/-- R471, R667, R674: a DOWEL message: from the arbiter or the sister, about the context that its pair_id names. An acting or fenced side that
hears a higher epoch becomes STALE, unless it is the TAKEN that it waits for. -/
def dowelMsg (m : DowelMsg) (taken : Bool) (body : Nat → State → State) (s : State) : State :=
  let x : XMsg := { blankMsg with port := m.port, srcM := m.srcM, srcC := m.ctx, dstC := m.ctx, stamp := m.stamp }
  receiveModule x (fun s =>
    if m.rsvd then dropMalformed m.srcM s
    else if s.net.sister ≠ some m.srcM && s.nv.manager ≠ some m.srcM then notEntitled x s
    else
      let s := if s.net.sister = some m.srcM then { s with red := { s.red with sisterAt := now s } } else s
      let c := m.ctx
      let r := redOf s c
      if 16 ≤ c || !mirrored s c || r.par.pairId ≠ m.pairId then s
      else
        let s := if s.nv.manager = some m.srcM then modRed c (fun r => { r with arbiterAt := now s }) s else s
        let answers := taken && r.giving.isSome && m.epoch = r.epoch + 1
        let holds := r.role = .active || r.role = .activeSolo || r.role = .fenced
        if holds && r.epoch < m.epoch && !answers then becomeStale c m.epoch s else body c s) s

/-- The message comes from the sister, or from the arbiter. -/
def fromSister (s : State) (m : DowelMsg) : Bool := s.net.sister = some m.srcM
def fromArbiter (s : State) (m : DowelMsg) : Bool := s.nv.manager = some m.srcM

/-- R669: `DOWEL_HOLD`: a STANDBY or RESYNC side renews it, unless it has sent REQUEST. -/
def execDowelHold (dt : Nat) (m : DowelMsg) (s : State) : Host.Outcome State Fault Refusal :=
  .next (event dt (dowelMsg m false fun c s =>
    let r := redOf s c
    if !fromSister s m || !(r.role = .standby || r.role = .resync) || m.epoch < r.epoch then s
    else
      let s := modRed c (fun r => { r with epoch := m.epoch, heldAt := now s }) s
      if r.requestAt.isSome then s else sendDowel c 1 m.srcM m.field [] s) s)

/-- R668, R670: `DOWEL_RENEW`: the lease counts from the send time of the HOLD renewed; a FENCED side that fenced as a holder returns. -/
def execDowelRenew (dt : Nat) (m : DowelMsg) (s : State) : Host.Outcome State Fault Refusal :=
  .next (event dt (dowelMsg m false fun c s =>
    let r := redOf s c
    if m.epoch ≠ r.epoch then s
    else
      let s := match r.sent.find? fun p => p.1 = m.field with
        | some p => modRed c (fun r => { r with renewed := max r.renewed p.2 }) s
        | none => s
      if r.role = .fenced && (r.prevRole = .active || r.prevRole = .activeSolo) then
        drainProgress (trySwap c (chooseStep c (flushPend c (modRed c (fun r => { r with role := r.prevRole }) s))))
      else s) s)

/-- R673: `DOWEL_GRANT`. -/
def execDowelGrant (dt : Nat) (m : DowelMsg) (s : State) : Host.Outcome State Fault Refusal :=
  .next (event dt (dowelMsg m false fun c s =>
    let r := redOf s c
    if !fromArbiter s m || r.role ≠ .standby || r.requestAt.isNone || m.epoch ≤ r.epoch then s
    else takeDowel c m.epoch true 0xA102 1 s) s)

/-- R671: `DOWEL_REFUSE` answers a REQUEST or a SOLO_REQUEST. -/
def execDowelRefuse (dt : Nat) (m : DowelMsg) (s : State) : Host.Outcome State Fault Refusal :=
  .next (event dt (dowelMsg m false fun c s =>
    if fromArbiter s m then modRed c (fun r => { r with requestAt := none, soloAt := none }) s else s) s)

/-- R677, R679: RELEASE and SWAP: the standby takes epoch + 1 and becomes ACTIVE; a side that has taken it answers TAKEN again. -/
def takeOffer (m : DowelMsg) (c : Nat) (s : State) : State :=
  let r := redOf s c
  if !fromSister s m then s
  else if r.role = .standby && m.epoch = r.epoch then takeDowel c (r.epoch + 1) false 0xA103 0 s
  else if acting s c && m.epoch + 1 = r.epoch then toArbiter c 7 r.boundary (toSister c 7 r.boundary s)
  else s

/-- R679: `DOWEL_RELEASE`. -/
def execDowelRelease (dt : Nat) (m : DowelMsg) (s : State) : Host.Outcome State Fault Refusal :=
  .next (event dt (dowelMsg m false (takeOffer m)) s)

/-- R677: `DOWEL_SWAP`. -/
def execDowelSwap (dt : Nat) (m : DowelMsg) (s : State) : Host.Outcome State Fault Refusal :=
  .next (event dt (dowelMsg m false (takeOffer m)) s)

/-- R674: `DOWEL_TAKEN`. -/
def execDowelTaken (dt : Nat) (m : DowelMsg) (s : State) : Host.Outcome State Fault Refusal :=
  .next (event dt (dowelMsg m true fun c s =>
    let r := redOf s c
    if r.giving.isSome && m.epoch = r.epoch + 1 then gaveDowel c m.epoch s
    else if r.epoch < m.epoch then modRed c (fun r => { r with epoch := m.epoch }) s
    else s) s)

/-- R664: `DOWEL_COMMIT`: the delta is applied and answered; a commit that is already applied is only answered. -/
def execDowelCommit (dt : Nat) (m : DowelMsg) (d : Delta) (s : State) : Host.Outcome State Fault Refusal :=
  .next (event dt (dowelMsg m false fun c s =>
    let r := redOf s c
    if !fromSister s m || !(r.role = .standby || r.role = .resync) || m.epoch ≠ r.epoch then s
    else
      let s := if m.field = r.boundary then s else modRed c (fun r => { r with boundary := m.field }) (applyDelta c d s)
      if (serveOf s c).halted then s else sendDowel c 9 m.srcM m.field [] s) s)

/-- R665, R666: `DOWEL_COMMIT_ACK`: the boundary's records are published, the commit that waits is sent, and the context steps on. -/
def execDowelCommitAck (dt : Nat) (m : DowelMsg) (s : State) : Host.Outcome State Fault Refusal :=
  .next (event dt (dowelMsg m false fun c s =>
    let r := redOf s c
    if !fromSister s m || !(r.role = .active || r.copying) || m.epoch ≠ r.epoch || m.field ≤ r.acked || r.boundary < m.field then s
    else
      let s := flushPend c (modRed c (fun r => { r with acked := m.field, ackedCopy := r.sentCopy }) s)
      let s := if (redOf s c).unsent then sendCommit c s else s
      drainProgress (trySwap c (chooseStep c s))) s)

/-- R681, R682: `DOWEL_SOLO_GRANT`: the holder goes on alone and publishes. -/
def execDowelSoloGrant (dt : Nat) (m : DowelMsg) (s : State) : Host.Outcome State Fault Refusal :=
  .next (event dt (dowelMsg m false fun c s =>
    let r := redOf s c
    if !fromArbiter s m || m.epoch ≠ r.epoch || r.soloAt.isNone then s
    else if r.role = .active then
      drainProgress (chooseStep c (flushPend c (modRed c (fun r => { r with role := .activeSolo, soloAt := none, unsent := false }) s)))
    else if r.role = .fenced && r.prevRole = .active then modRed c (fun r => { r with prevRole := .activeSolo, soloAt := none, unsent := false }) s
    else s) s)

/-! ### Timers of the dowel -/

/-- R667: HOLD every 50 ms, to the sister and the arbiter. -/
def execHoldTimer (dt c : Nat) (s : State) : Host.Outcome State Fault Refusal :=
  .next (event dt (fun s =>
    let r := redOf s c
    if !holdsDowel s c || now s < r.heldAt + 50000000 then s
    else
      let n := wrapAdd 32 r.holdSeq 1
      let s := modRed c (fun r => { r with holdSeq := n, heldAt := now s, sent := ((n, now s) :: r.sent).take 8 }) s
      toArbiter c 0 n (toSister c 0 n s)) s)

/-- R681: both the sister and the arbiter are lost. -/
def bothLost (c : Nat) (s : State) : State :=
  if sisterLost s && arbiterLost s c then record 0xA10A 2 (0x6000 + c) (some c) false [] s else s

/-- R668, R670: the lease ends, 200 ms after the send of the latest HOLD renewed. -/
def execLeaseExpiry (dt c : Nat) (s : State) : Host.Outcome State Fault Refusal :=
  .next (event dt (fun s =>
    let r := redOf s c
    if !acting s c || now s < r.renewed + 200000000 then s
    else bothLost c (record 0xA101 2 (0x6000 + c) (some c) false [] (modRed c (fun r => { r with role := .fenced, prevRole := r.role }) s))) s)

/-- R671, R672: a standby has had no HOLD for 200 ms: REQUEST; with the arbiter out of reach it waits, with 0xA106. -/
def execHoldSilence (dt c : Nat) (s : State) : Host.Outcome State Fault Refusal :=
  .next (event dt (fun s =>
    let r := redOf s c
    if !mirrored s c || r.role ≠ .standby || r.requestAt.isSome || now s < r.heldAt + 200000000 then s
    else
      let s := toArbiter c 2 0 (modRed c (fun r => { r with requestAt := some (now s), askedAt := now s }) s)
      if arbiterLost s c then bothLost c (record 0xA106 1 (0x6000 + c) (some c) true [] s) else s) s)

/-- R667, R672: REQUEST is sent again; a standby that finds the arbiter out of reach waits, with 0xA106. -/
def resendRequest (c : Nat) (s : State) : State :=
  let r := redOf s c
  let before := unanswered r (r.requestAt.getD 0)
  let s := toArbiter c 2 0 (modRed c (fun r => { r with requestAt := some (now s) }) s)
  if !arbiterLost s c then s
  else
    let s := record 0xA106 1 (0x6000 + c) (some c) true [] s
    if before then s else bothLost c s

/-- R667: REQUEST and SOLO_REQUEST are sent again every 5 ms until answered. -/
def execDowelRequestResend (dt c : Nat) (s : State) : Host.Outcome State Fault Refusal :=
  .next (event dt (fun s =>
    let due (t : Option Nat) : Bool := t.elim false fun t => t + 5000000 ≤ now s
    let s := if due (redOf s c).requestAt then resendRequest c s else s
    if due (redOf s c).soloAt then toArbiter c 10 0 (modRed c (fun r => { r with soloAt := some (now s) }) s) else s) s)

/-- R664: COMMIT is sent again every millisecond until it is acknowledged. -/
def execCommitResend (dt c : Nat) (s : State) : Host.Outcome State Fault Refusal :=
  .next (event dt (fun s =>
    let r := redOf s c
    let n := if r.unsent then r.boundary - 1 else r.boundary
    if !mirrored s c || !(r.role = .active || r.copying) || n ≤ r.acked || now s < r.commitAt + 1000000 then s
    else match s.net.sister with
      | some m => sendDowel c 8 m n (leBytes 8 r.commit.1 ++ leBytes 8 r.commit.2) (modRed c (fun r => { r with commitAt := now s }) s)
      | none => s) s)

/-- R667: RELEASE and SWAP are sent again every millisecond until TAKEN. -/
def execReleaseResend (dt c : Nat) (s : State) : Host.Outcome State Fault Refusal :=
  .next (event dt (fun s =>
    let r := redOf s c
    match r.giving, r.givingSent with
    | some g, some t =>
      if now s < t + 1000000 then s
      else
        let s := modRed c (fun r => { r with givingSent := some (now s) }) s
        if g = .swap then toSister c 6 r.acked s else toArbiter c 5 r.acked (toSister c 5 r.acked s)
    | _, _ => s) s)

__TASK BRIEF__: Repeat the entries verbatim through the line with "let answers := taken".

__EXERCISE ANSWER__:
/-- R471, R667, R674: a DOWEL message: from the arbiter or the sister, about the context that its pair_id names. An acting or fenced side that
hears a higher epoch becomes STALE, unless it is the TAKEN that it waits for. -/
def dowelMsg (m : DowelMsg) (taken : Bool) (body : Nat → State → State) (s : State) : State :=
  let x : XMsg := { blankMsg with port := m.port, srcM := m.srcM, srcC := m.ctx, dstC := m.ctx, stamp := m.stamp }
  receiveModule x (fun s =>
    if m.rsvd then dropMalformed m.srcM s
    else if s.net.sister ≠ some m.srcM && s.nv.manager ≠ some m.srcM then notEntitled x s
    else
      let s := if s.net.sister = some m.srcM then { s with red := { s.red with sisterAt := now s } } else s
      let c := m.ctx
      let r := redOf s c
      if 16 ≤ c || !mirrored s c || r.par.pairId ≠ m.pairId then s
      else
        let s := if s.nv.manager = some m.srcM then modRed c (fun r => { r with arbiterAt := now s }) s else s
        let answers := taken && r.giving.isSome && m.epoch = r.epoch + 1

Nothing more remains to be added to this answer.